Content flows into the agent’s working memory from many sources: clinical notes the agent reads, guideline documents it retrieves, lab values it queries, patient-supplied messages, prior-session context, scratchpad memory. The Context surface is the provenance and authorization layer for everything that enters the agent’s working memory. The structural questions are whether each piece of context carries attestation of source, integrity, and authorization to enter the working memory of this specific agentic session; whether the substrate can distinguish authoritative content (a guideline from the official repository at the correct version) from content of unverified provenance (a note that arrived through a less-controlled channel); and whether, when content is adversarial — prompt injection embedded in a clinical note, a manipulated guideline retrieved from a poisoned source — the substrate detects and bounds the contamination, or the contamination propagates to the action without trace.

This is the surface where the adversarial argument from Post 1 lives. The Nature Communications and JAMA Network Open studies named there demonstrated that flagship models can be manipulated through realistic prompt-injection strategies, including in clinical scenarios. The substrate question is whether any current deployment makes context provenance auditable at alignment-grade. Almost universally, the answer is no.

Scope — Identity-vs-Action Provenance

The agent operates under a credential — usually the clinician’s session, sometimes a service account, sometimes a delegated identity. The Scope surface is the provenance and authorization layer for the relationship between who the agent is authorized as and what the agent actually did. The structural questions are whether there is independent attestation that the action emitted under this credential was within the scope the credential authorizes — separate from the agent’s claim that it was; whether the substrate can detect scope creep — actions the agent took that fall outside the sanctioned envelope of the session, even when those actions appear authorized at the credential layer; and whether the binding between credential and emitted action is cryptographic, or merely inferred from co-occurrence in an audit log produced by the system that emitted the action.

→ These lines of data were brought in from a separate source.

-- ==== Sys2Proof/Machine/Compare.lean ====
section
/-! DEFINITION. Compare: CMP CPX CPY (42_arith_logic_shift.md section 4). -/

namespace Sys2Proof.Machine

/-- `compare(A, M)` (R136). -/
def compareA (m : Byte) (s : State) : State := s.setFlags (compareFlags s.a m s.p)

/-- CMP IndirectX, 0xC1 (R136). -/
def execCmpIzx (b : Byte) (s : State) : Result :=
  readInstr 6 false (.indirectX b) compareA s

/-- CMP Zeropage, 0xC5 (R136). -/
def execCmpZp (b : Byte) (s : State) : Result :=
  readInstr 3 false (.zeropage b) compareA s

/-- CMP Immediate, 0xC9 (R136). -/
def execCmpImm (b : Byte) (s : State) : Result :=
  readInstr 2 false (.immediate b) compareA s

/-- CMP Absolute, 0xCD (R136). -/
def execCmpAbs (w : Word) (s : State) : Result :=
  readInstr 4 false (.absolute w) compareA s

/-- CMP IndirectY, 0xD1 (R136). -/
def execCmpIzy (b : Byte) (s : State) : Result :=
  readInstr 5 true (.indirectY b) compareA s

/-- CMP ZeropageX, 0xD5 (R136). -/
def execCmpZpx (b : Byte) (s : State) : Result :=
  readInstr 4 false (.zeropageX b) compareA s

/-- CMP AbsoluteY, 0xD9 (R136). -/
def execCmpAby (w : Word) (s : State) : Result :=
  readInstr 4 true (.absoluteY w) compareA s

/-- CMP AbsoluteX, 0xDD (R136). -/
def execCmpAbx (w : Word) (s : State) : Result :=
  readInstr 4 true (.absoluteX w) compareA s

/-- `compare(X, M)` (R137). -/
def compareX (m : Byte) (s : State) : State := s.setFlags (compareFlags s.x m s.p)

/-- CPX Immediate, 0xE0 (R137). -/
def execCpxImm (b : Byte) (s : State) : Result :=
  readInstr 2 false (.immediate b) compareX s

/-- CPX Zeropage, 0xE4 (R137). -/
def execCpxZp (b : Byte) (s : State) : Result :=
  readInstr 3 false (.zeropage b) compareX s

/-- CPX Absolute, 0xEC (R137). -/
def execCpxAbs (w : Word) (s : State) : Result :=
  readInstr 4 false (.absolute w) compareX s

/-- `compare(Y, M)` (R138). -/
def compareY (m : Byte) (s : State) : State := s.setFlags (compareFlags s.y m s.p)

/-- CPY Immediate, 0xC0 (R138). -/
def execCpyImm (b : Byte) (s : State) : Result :=
  readInstr 2 false (.immediate b) compareY s

/-- CPY Zeropage, 0xC4 (R138). -/
def execCpyZp (b : Byte) (s : State) : Result :=
  readInstr 3 false (.zeropage b) compareY s

/-- CPY Absolute, 0xCC (R138). -/
def execCpyAbs (w : Word) (s : State) : Result :=
  readInstr 4 false (.absolute w) compareY s

end Sys2Proof.Machine
end

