-- ==== Sys2Proof/Machine/System.lean ====
section
/-! DEFINITION. BRK and RTI (43_control_flags_system.md section 3). -/

namespace Sys2Proof.Machine

/-- BRK pushes PC + 1, the address after its padding byte, and the flags with break set (R161). -/
def softwareInterrupt (s : State) : State := takeInterrupt (s.pc + 1) true 0xFFFE s

/-- BRK Implied, 0x00 (R161). -/
def execBrk (s : State) : Result :=
  transferInstr 1 7 softwareInterrupt s

/-- RTI Implied, 0x40 (R162). -/
def execRti (s : State) : Result :=
  transferInstr 1 6 returnFromInterrupt s

end Sys2Proof.Machine
end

Role-based access control answers part of this question at the credential layer. RBAC does not answer the second question — whether the credential’s theoretical scope and the agent’s actual action are bound by attestation, or merely by assumption.

The pattern across the four

The Naming

Four surfaces. None of them belongs to the agent.

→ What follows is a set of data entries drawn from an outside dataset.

/-- R103, R104, R125 to R128: PHA and PHP push A and `pack(P, 1)` at 0x0100 | SP and then decrement SP; PLA and PLP
increment SP, modulo 256, and then read there. PLP leaves B and takes every other flag from its bit. -/
def Obligations.StackInstructions : Prop :=
  ∀ s : State,
    let top := w16 0x01 s.sp
    let m := busRead (w16 0x01 (s.sp + 1)) s
    exec .pha s = .next { busStore top s.a s with sp := s.sp - 1, cycles := s.cycles + 3 } ∧
    exec .php s = .next { busStore top (pack s.p true) s with sp := s.sp - 1, cycles := s.cycles + 3 } ∧
    exec .pla s = .next { s with
      a := m.1, p := { s.p with z := m.1 == 0, n := m.1.getLsbD 7 }, sp := s.sp + 1, cycles := s.cycles + 4 } ∧
    exec .plp s = .next { s with
      p := ⟨m.1.getLsbD 7, m.1.getLsbD 6, s.p.b, m.1.getLsbD 3, m.1.getLsbD 2, m.1.getLsbD 1, m.1.getLsbD 0⟩,
      sp := s.sp + 1, cycles := s.cycles + 4 }

/-- R103, R104: a pushed byte lies at 0x0100 | SP, the next pop returns it and restores SP, for every SP, 0x00 and
0xFF included. Memories are canonical (log 8), as `InvariantKeptByStep` keeps them. -/
def Obligations.PopReturnsPushedByte : Prop :=
  ∀ (s : State) (v : Byte), s.memoriesOk = true →
    (push8 v s).sp = s.sp - 1 ∧ (busRead (w16 0x01 s.sp) (push8 v s)).1 = v ∧
    (pop8 (push8 v s)).1 = v ∧ (pop8 (push8 v s)).2.sp = s.sp

/-! ### Arithmetic, logic, compare, increment, shift -/

/-- R107, R130: ADC completes: A + M + C in binary whatever P.D, C from the ninth bit, V from
(M ^ result) & (result ^ A) & 0x80, Z and N from the new A. -/
def Obligations.AdcAddsWithCarry : Prop :=
  ∀ (i : Instr) (o : Operand) (d : Descriptor) (s : State), i.descriptor = some d → i.operand = some o →
    d.mnemonic = .adc →
    let m := readOperand d.addCycleOnPageCross o (s.addCycles d.baseCycles)
    let r := s.a.toNat + m.1.toNat + s.p.c.toNat
    let v := BitVec.ofNat 8 (r % 256)
    exec i s = .next { m.2 with
      a := v
      p := { s.p with
        c := decide (r > 0xFF), v := (m.1 ^^^ v) &&& (v ^^^ s.a) &&& 0x80 != 0, z := v == 0, n := v.getLsbD 7 }
      pc := s.pc + BitVec.ofNat 16 (d.length - 1) }

/-- R108, R131, R179: SBC and USBC complete: A - M - (1 - C), C = 1 exactly when there is no borrow, V when A and M
differ in sign and the result's sign differs from A's, Z and N from the new A. -/
def Obligations.SbcSubtractsWithBorrow : Prop :=
  ∀ (i : Instr) (o : Operand) (d : Descriptor) (s : State), i.descriptor = some d → i.operand = some o →
    d.mnemonic = .sbc ∨ d.mnemonic = .usbc →
    let m := readOperand d.addCycleOnPageCross o (s.addCycles d.baseCycles)
    let v := BitVec.ofInt 8 ((s.a.toNat : Int) - m.1.toNat - (1 - s.p.c.toNat))
    exec i s = .next { m.2 with
      a := v
      p := { s.p with
        c := decide (m.1.toNat + 1 ≤ s.a.toNat + s.p.c.toNat)
        v := (s.a.getLsbD 7 != m.1.getLsbD 7) && (v.getLsbD 7 != s.a.getLsbD 7)
        z := v == 0, n := v.getLsbD 7 }
      pc := s.pc + BitVec.ofNat 16 (d.length - 1) }

/-- R107, R108, R129: V reports exactly signed overflow, of the sum and of the difference, read as two's complement. -/
def Obligations.OverflowFlagIsSignedOverflow : Prop :=
  ∀ (a m : Byte) (p : Flags),
    ((add a m p).2.v = true ↔ ¬ (-128 ≤ a.toInt + m.toInt + p.c.toNat ∧ a.toInt + m.toInt + p.c.toNat ≤ 127)) ∧
    ((sub a m p).2.v = true ↔
      ¬ (-128 ≤ a.toInt - m.toInt - (1 - p.c.toNat) ∧ a.toInt - m.toInt - (1 - p.c.toNat) ≤ 127))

Each one names a place where the substrate has to attest a fact about the agent’s interaction with the world, externally, independently, and survivably under adversarial conditions. Each one names a place where current healthcare infrastructure typically does not provide that attestation at alignment-grade.

The four surfaces do not compose from existing pieces. Source attestation cannot be retrofitted by adding more logging. Action provenance cannot be retrofitted by adding more audit. Context provenance cannot be retrofitted by adding more filtering. Scope binding cannot be retrofitted by adding more RBAC. Each surface needs its own substrate work, and the substrate work is not what the existing infrastructure was designed to do. The next section is about why.

The standard exists. The substrate was not built.

The provenance gap is not new. It is not a thing agents introduced. It is a thing that has existed since the FHIR standard — the dominant U.S. healthcare data-exchange specification, mandated for interoperability under the 21st Century Cures Act since December 2022 — was first written.

The FHIR specification includes a Provenance resource. It has been part of the standard since the early drafts. It is normative in FHIR R5, the current published version. It is anchored in the W3C Provenance specification, in ISO/HL7 10781 EHR System Functional Model Release 2, and in ISO 21089 Trusted End-to-End Information Flows. The architects of FHIR contemplated provenance. They specified the resource. They documented its purpose in language that reads, in 2026, like a direct description of what alignment-grade attestation requires: “Provenance provides a critical foundation for assessing authenticity, enabling trust, and allowing reproducibility.”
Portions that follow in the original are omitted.